Workers Configuration
The Worker is the engine's "Muscle." It represents an execution unit that maps to a specific Agent Connection and defines how jobs are fetched, prioritized, and executed.
Defining a Worker
A single application instance can host multiple workers, each potentially pointing to different Agent connections or operating in different Lanes.
builder.Services.AddJobMasterCluster(config =>
{
config.ClusterId("My-Cluster");
config.AddWorker()
.AgentConnName("Postgres-1") // Links to an Agent connection
.WorkerName("Payroll-Worker-01") // Unique name for this instance
.WorkerLane("Payroll") // Logical isolation lane
.TransferBatchSize(1000) // Jobs pulled per DB round-trip for bucket transfers and other bulk operations
.BucketBufferSize(250) // Max jobs held in memory per bucket awaiting execution
.BucketBufferLeadTime(TimeSpan.FromSeconds(15)) // How far ahead to look when filling the in-memory buffer (max 30s)
.ParallelismFactor(2.0) // Scaler for concurrent execution
.SetWorkerMode(AgentWorkerMode.Full)
.BucketQtyConfig(JobMasterPriority.Critical, 3);
});
Worker Name
.WorkerName() is optional. Every worker name — whether provided or auto-generated — is always suffixed with a short randomized string to guarantee uniqueness across restarts, since each startup creates a new worker instance.
| Runtime name | |
|---|---|
| Not provided | {hostname}-{suffix} (e.g. myserver-3c1a8b2) |
| Provided | {workerName}-{suffix} (e.g. payroll-01-3c1a8b2) |
For production deployments always provide a stable, meaningful name. This keeps logs and dashboards readable and consistent across restarts.

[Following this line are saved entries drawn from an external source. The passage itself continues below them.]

-- ==== Sys2Proof/Laws/PerInstr.lean ====
section
/-! SUPPORT. The unit indices that a command names, with the number of such units, for every command: a command is
well formed exactly where each index is in range (R7, R347). -/

namespace Sys2Proof.Laws.Wf

/-- Fields of a packet and their bounds (R345, R347). -/
def pktBounds (p : Pkt) : List (Nat × Nat) :=
  [(p.port, 19), (p.tag, 4096), (p.seq, 65536), (p.params.length, 253), (p.link, 8), (p.claimed, 4)]

/-- The indices that a command names, each with the number of its units. -/
def bounds : Instr → List (Nat × Nat)
  | .devIdentify p => pktBounds p
  | .devCaps p => pktBounds p
  | .devEvents p => pktBounds p
  | .devTime p => pktBounds p
  | .devNop p => pktBounds p
  | .devRegread p => pktBounds p
  | .devRegwrite p => pktBounds p
  | .pwrSet p => pktBounds p
  | .pwrWake p => pktBounds p
  | .pwrRead p => pktBounds p
  | .clkSeed p => pktBounds p
  | .clkRegion p => pktBounds p
  | .clkHeel p => pktBounds p
  | .clkGenlock p => pktBounds p
  | .clkReflost p => pktBounds p
  | .clkRead p => pktBounds p
  | .memRate p => pktBounds p
  | .memRowprot p => pktBounds p
  | .memErrlog p => pktBounds p
  | .memRead p => pktBounds p
  | .accWindow p => pktBounds p
  | .accTable p => pktBounds p
  | .accRead p => pktBounds p
  | .canvasWindow p => pktBounds p
  | .canvasRead p => pktBounds p
  | .layerPlace p => pktBounds p
  | .layerRemove p => pktBounds p
  | .layerSource p => pktBounds p
  | .layerFlip p => pktBounds p
  | .layerScale p => pktBounds p
  | .layerColour p => pktBounds p
  | .layerFill p => pktBounds p
  | .layerPolicy p => pktBounds p
  | .layerPalette p => pktBounds p
  | .layerCoefset p => pktBounds p
  | .layerEotftable p => pktBounds p
  | .layerTonetable p => pktBounds p
  | .layerRead p => pktBounds p
  | .headPlace p => pktBounds p
  | .headTiming p => pktBounds p
  | .headBind p => pktBounds p
  | .headGroup p => pktBounds p
  | .headPair p => pktBounds p
  | .headColour p => pktBounds p
  | .headCommit p => pktBounds p
  | .headPolicy p => pktBounds p
  | .headRead p => pktBounds p
  | .linkConfig p => pktBounds p
  | .linkTrain p => pktBounds p
  | .linkAux p => pktBounds p
  | .linkAutostart p => pktBounds p
  | .linkRead p => pktBounds p
  | .inputConfig p => pktBounds p
  | .inputEdid p => pktBounds p
  | .inputCapture p => pktBounds p
  | .inputBind p => pktBounds p
  | .inputAudio p => pktBounds p
  | .inputStatus p => pktBounds p
  | .audioConfig p => pktBounds p
  | .audioRoute p => pktBounds p
  | .audioMute p => pktBounds p
  | .audioStatus p => pktBounds p
  | .mantelArea p => pktBounds p
  | .mantelAtlas p => pktBounds p
  | .mantelPalette p => pktBounds p
  | .mantelBackdrop p => pktBounds p
  | .mantelSprites p => pktBounds p
  | .mantelCommit p => pktBounds p
  | .mantelArm p => pktBounds p
  | .mantelStore p => pktBounds p
  | .mantelRead p => pktBounds p
  | .ctmWrite p => pktBounds p
  | .ctmFill p => pktBounds p
  | .ctmRead p => pktBounds p
  | .verifyExpect p => pktBounds p
  | .verifyReact p => pktBounds p
  | .verifyRelease p => pktBounds p
  | .verifyTiles p => pktBounds p
  | .verifyEcho p => pktBounds p
  | .verifySafefill p => pktBounds p
  | .verifyRead p => pktBounds p
  | .faultRead p => pktBounds p
  | .faultClear p => pktBounds p
  | .faultReact p => pktBounds p
  | .faultBark p => pktBounds p
  | .faultInject p => pktBounds p
  | .irqRoute p => pktBounds p
  | .irqMask p => pktBounds p
  | .irqHoldoff p => pktBounds p
  | .irqRead p => pktBounds p
  | .dmaOwn p => pktBounds p
  | .dmaSetup p => pktBounds p
  | .dmaToken p => pktBounds p
  | .dmaPause p => pktBounds p
  | .dmaRead p => pktBounds p
  | .telemRead p => pktBounds p
  | .telemPush p => pktBounds p
  | .telemLimit p => pktBounds p
  | .wearOrbit p => pktBounds p
  | .wearCap p => pktBounds p
  | .wearRead p => pktBounds p
  | .repairLedger p => pktBounds p
  | .repairRetire p => pktBounds p
  | .repairClear p => pktBounds p
  | .cascCeiling p => pktBounds p
  | .cascDeputy p => pktBounds p
  | .cascRead p => pktBounds p
  | .svcExit p => pktBounds p
  | .svcBist p => pktBounds p
  | .svcClkobs p => pktBounds p
  | .svcMemread p => pktBounds p
  | .send _ => []
  | .sendQuad _ => []
  | .receive _ => []
  | .receiveQuad _ => []
  | .status => []
  | .sPortInvalidInstruction _ => []
  | .svcPacket _ => []
  | .idcode => []
  | .bypass _ => []
  | .extest _ => []
  | .sqTail fn unit _ => [(fn, 16), (unit, 65536)]
  | .cqHead fn unit => [(fn, 16), (unit, 65536)]
  | .ringCtrlWrite path fn _ => [(path, 18), (fn, 16)]
  | .irqAck fn vec => [(fn, 16), (vec, 128)]
  | .functionLevelReset fn => [(fn, 16)]
  | .vfDisable keep => [(keep, 16)]
  | .pcieLinkDown => []
  | .busMasterEnableClear fn => [(fn, 16)]
  | .busMasterEnableSet fn => [(fn, 16)]
  | .bar2Read fn _ _ => [(fn, 16)]
  | .bar2Write fn _ _ => [(fn, 16)]
  | .registerWrite fn _ _ _ => [(fn, 16)]
  | .cfgLockLock path die _ => [(path, 18), (die, 2)]
  | .iaAddrWrite path die _ => [(path, 18), (die, 2)]
  | .iaDataRead path die => [(path, 18), (die, 2)]
  | .iaDataWrite path die _ => [(path, 18), (die, 2)]
  | .indirectReadTimeout path die => [(path, 18), (die, 2)]
  | .indirectWriteComplete die => [(die, 2)]
  | .complementPairOpen path die _ _ => [(path, 18), (die, 2)]
  | .complementPairTimeout master die => [(master, 64), (die, 2)]
  | .faultReactPair path die i _ _ => [(path, 18), (die, 2), (i, 256)]
  | .barkWidthPair path die _ _ => [(path, 18), (die, 2)]
  | .errRel path _ _ => [(path, 18)]
  | .irqTargetWrite path die i _ => [(path, 18), (die, 2), (i, 256)]
  | .irqMaskRegisterWrite path die n _ => [(path, 18), (die, 2), (n, 8)]
  | .fcStickyClear path rec _ _ => [(path, 18), (rec, 40)]
  | .accErrRead path die => [(path, 18), (die, 2)]
  | .fnStatRead path fn => [(path, 18), (fn, 16)]
  | .devTimeLoRead path die => [(path, 18), (die, 2)]
  | .fcFirstTimeLoRead path rec => [(path, 18), (rec, 40)]
  | .latchedHighRead path _ => [(path, 18)]
  | .dmaDoorbell path ch _ => [(path, 18), (ch, 32)]
  | .dmaChainWrite path ch _ _ => [(path, 18), (ch, 32)]
  | .dmaCtrlPause path ch => [(path, 18), (ch, 32)]
  | .dmaCtrlResume path ch => [(path, 18), (ch, 32)]
  | .dmaIrqClear path ch _ => [(path, 18), (ch, 32)]
  | .cvCtrlStart path unit _ => [(path, 18), (unit, 8)]
  | .cvDataWrite path unit _ _ => [(path, 18), (unit, 8)]
  | .cvResultRead path unit => [(path, 18), (unit, 8)]
  | .cvByteProcessed unit => [(unit, 8)]
  | .headCommitLine h => [(h, 128)]
  | .verticalBlankingStart h => [(h, 128)]
  | .endOfLastActiveLine h => [(h, 128)]
  | .headLineStart h _ => [(h, 128)]
  | .underrun h _ _ => [(h, 128)]
  | .leFetchWindow h _ => [(h, 128)]
  | .echoCrcReadComplete h _ _ _ _ => [(h, 128)]
  | .memoryRequestArrival _ => []
  | .commandSlot pc => [(pc, 128)]
  | .memoryReadComplete _ _ => []
  | .reHomingComplete g => [(g, 8)]
  | .caParityError pc _ => [(pc, 128)]
  | .refreshInterval pc bank => [(pc, 128), (bank, 48)]
  | .refreshWindowEnd g => [(g, 8)]
  | .rowIdleTimeout pc bank => [(pc, 128), (bank, 48)]
  | .urgencyRecompute g => [(g, 8)]
  | .unreservedAgeTimeout g => [(g, 8)]
  | .writeBufferOverflow _ => []
  | .retrainStepDue pc => [(pc, 128)]
  | .retrainStepSkip pc => [(pc, 128)]
  | .retrainStepComplete pc _ => [(pc, 128)]
  | .selfRefreshIdleEntry pc => [(pc, 128)]
  | .trainingCacheWrite band => [(band, 11)]
  | .memoryCoreLocked die => [(die, 2)]
  | .rateChangeVerified die _ => [(die, 2)]
  | .refclkWatchdogCount _ => []
  | .lockWindowEnd synth _ => [(synth, 140)]
  | .parkedSynthWake synth _ => [(synth, 140)]
  | .rampUpdate synth => [(synth, 140)]
  | .pixelLockReturnTimeout h => [(h, 128)]
  | .clockSwitchFault synth => [(synth, 140)]
  | .leaderEvent _ _ _ => []
  | .leaderLost _ _ => []
  | .genlockEdge _ _ => []
  | .genlockLost => []
  | .linkPlug l => [(l, 96)]
  | .linkUnplug l => [(l, 96)]
  | .irqHpd l _ _ => [(l, 96)]
  | .hpdGlitch l => [(l, 96)]
  | .linkTrainingSlotFree die => [(die, 2)]
  | .auxTransactionReply l _ _ => [(l, 96)]
  | .auxReplyTimeout l => [(l, 96)]
  | .discoveryRestartTimer l => [(l, 96)]
  | .discoveryComplete l _ => [(l, 96)]
  | .trainingAttemptEnd l _ _ => [(l, 96)]
  | .trainingAttemptTimeout l _ => [(l, 96)]
  | .linkFailedRetry l => [(l, 96)]
  | .linkLockLoss l => [(l, 96)]
  | .inputSourceTraining v _ _ => [(v, 16)]
  | .inputSymbolLockLoss v => [(v, 16)]
  | .inputLineTimeout v => [(v, 16)]
  | .inputLineEnd v _ _ _ => [(v, 16)]
  | .inputFrameEnd v _ => [(v, 16)]
  | .captureFrameComplete v => [(v, 16)]
  | .inputNosignalTimeout v => [(v, 16)]
  | .inputEdidHpdTimer v => [(v, 16)]
  | .inputAudioStop v => [(v, 16)]
  | .audioWsPeriod _ _ _ _ => []
  | .audioWindowEnd _ _ _ _ _ => []
  | .audioWsTimeout _ => []
  | .audioPartialBlockTimer _ => []
  | .audioChangeTimeout h ch => [(h, 128), (ch, 2)]
  | .faultDetected rec bit _ _ => [(rec, 40), (bit, 64)]
  | .blockResetComplete rec _ => [(rec, 40)]
  | .barkPulseElapsed => []
  | .irqDelivery => []
  | .holdoffExpiry group => [(group, 16)]
  | .bureauIrqAck die core => [(die, 2), (core, 4)]
  | .mantelPairMiscompare c => [(c, 32)]
  | .mantelPairTestComplete c _ => [(c, 32)]
  | .mantelAreaCopyComplete => []
  | .mantelSealComplete => []
  | .lutImageReadComplete c => [(c, 32)]
  | .clusterWake c => [(c, 32)]
  | .regionPowerGate g => [(g, 8)]
  | .dmaDescriptorFetched ch _ => [(ch, 32)]
  | .dmaRequestResponse ch _ _ _ => [(ch, 32)]
  | .dmaRetryTimer ch => [(ch, 32)]
  | .dmaDescriptorComplete ch => [(ch, 32)]
  | .dmaLinkRereadResult ch _ => [(ch, 32)]
  | .dmaDrainComplete ch => [(ch, 32)]
  | .dmaOwnerStopComplete ch => [(ch, 32)]
  | .kennelRotationDue c => [(c, 32)]
  | .handoverCompareResult c _ => [(c, 32)]
  | .kennelLogicTestComplete c _ => [(c, 32)]
  | .leFaultDetected c slot => [(c, 32), (slot, 9)]
  | .kennelTakeoverComplete c _ => [(c, 32)]
  | .leShortTestComplete c slot _ => [(c, 32), (slot, 9)]
  | .migrationSynthLocked h => [(h, 128)]
  | .migrationLinkSwitch h => [(h, 128)]
  | .ledgerWriteComplete => []
  | .bureauFailover die => [(die, 2)]
  | .bureauPairSelftestComplete die _ => [(die, 2)]
  | .houndScrubRead _ _ => []
  | .calibrationTick _ _ => []
  | .wearUpdateTick => []
  | .wearOrbitStep h => [(h, 128)]
  | .telemPushPeriod => []
  | .telemSensorReading _ _ _ => []
  | .thermalTrip => []
  | .thermalTripRelease => []
  | .wakeEvent bit => [(bit, 6)]
  | .powerTransitionComplete => []
  | .aoIoRailsGood => []
  | .porRelease => []
  | .aoIoRailLoss => []
  | .railOutOfRange rail => [(rail, 4)]
  | .switchedRailTimeout => []
  | .resetNPulse _ => []
  | .aoBootDone _ => []
  | .referenceLockDone => []
  | .bureauBootDone _ => []
  | .hbmInitDone _ _ => []
  | .mantelLoadDone => []
  | .warmStartStepDone => []
  | .birtonPartnerPatterns b => [(b, 8)]
  | .birtonCandidateEnd b _ => [(b, 8)]
  | .birtonIdentFrame b _ => [(b, 8)]
  | .birtonFrameReceived b _ => [(b, 8)]
  | .birtonNakReceived b _ => [(b, 8)]
  | .birtonLockLoss b => [(b, 8)]
  | .birtonDownRetry b => [(b, 8)]
  | .birtonConflictTimeout b => [(b, 8)]
  | .cableDelayEcho b _ => [(b, 8)]
  | .timingFrameSend group => [(group, 34)]
  | .timingFrameReceived b group _ _ => [(b, 8), (group, 33)]
  | .timingClassLost => []
  | .followerLeft pkg => [(pkg, 8)]
  | .masterLost => []
  | .deputyTakeover => []
  | .mastershipHandback => []
  | .mirrorWriteReceived b _ _ => [(b, 8)]
  | .mirrorAckReceived pkg layer _ => [(pkg, 8), (layer, 1024)]
  | .lineStreamFrame h _ _ _ => [(h, 128)]
  | .compositeLineMissing h _ => [(h, 128)]
  | .admissionComplete => []
  | .unknownOpcode port _ => [(port, 19)]
  | .supEnDrop => []
  | .lastSupplyInRegulation => []
  | .pcieLinkUp => []
  | .vfEnable n => [(n, 16)]
  | .msiXTargetWake fn _ => [(fn, 16)]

Worker Lanes (Workload Isolation)
Lanes allow you to physically isolate different types of business logic.
This ensures that a heavy, slow-running process (like "Report Generation") does not steal resources from a high-priority process (like "Transactional Emails").
Example: You can have one Worker dedicated to the Default lane and another Worker on a high-spec machine dedicated to the Heavy-Compute lane.
Skip Warm-Up Time
By default, a short warm-up delay is applied at startup to let the rest of the application initialize before the worker begins pulling jobs. Call .SkipWarmUpTime() to disable this and start processing immediately.
config.AddWorker()
.SkipWarmUpTime();
This is useful in environments where the application is already fully initialized before the worker starts, such as scheduled or isolated worker services.
Agent Worker Modes
The AgentWorkerMode defines the specific responsibility of a node within the JobMaster cluster. By decoupling the "Brain" (Coordination) from the "Muscle" (Execution), you can tailor your infrastructure to handle massive horizontal scale without overloading your databases if none is defined, it will use the Full mode (default)
Full
The All-in-One Solution. This is the default mode. It handles the entire job lifecycle:
- Scans the Master Database.
- Onboards jobs to Agent Buckets.
- Executes handlers.
Guidance: If you are unsure which mode to use, start with Full. It performs all cluster roles simultaneously.
Coordinator
The Brain. In large-scale systems, you typically deploy one or two dedicated Coordinators.
Role:
- Keep the pipeline full by moving jobs from the Master DB to the Agent Buckets.
Benefit:
- Even if execution nodes are at 100% CPU, the system remains responsive and continues to onboard new work on time.
Execution
The Muscle. These nodes are "Master-Agnostic."
Role:
- Communicate only with their assigned Agent Connection; they do not poll the Master Database.
Benefit:
- Zero "scanning" load on the Source of Truth, enabling near-infinite horizontal scaling of compute.
Drain
A dedicated recovery mode. Deploy Drain workers alongside your Executor fleet to handle orphan recovery when workers crash or are replaced.
Orphan Recovery:
- Claims orphaned buckets (
Lost) from crashed or replaced workers and redirects their jobs back to the Master DB for re-assignment.
Safety:
- Once all buckets are drained and synced, the Drain worker is safe to terminate without data loss.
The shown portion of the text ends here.